Previously, I wrote about regularly visiting a nest of pied flycatchers in order to see how the little chicks were rapidly developing: from tiny pink monsters to complete birds in just two weeks time. Last summer, I decided to do the same for our two other box-breeding birds: blue tits (Cyanistes caeruleus) and their larger cousins, the great tits (Parus major). Having these picture series also happens to be very practical as reference material for determining the age of newly encountered birds: their development is so rapid, that clear differences can be seen in for example the emergence and growth of particular feathers from one day to the next.
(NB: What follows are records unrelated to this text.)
-- ==== Sys2Proof/Machine/HostPort.lean ====
section
/-! DEFINITION. What one event does to the block (R23, R42, R47, R170). Each is one atomic step (R176).
-/
namespace Sys2Proof.Machine

/-- The host writes the word w to CMD: the command w spells runs, or the illegal-word result is taken
(R23, R64, R152). -/
def writeCmd (w : Word) (s : State) : Host.Outcome State Fault Refusal :=
  match decode w with
  | .command i => exec i s
  | .illegal _ => .next (takeIllegalWord w s)

/-- The host writes REG: index 0 is CMD, a write of any other index is ignored (R42). -/
def hostWrite (i : Nat) (w : Word) (s : State) : Host.Outcome State Fault Refusal :=
  if i = 0 then writeCmd w s else .next s

/-- One event, applied to the state it finds. -/
def applyEvent (e : HostEvent) (s : State) : Host.Outcome State Fault Refusal :=
  match e with
  | .write i w => hostWrite i w s
  | .read space i => .next (deliver (hostRead s space i) s)
  | .reset => .next (takeReset s)

/-- With no event to come the block is idle, "holding its state" (R162, R171; log 8). -/
def idle (s : State) : Host.Outcome State Fault Refusal := .next s

/-- The events a host produces that issues these command words in order (R24, R70). -/
def commandWrites (ws : List Word) : List HostEvent := ws.map (HostEvent.write 0)

/-- A word of `nbits` bits as the host writes it: the bits above `nbits` are 0 (log 23). -/
def tableWord (nbits w : Nat) : Word := BitVec.ofNat 32 (w % 2 ^ nbits)

end Sys2Proof.Machine
end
These two species don’t develop quite as quickly as the pied flycatchers, leaving the nest a few days later (when about 18 days old). I only visited them until the age at which we measure and ring them (13 days for blue tits, 14 days for great tits) as additional disturbances in the later days might have led to them trying to fledge early. In these last few days in the nest, it’s especially their wing and tail feathers that would have grown some more — they can’t quite fly with what you see in the last pictures here, which is a good thing too: when handling them, the energetic little things are enough of a flight risk even without being capable of actually flying!
Aside from their size, the blue tits (above) and great tits (below) are largely similar for the first few days, with their distinctive colours only becoming apparent in the second week.
Although, more accurately, they don’t actually really have their distinctive colours yet. While their plumage as youngsters isn’t as dissimilar to that of adults as it is in flycatchers, it still is markedly different. Compared to an adult great tit, the plumage of the young one looks like it had a yellow filter put over it: the white areas are yellow, the glossy black parts a dull brown. For the blue tit, the characteristic colour from which it gets its name is still entirely absent, instead appearing some shade of green!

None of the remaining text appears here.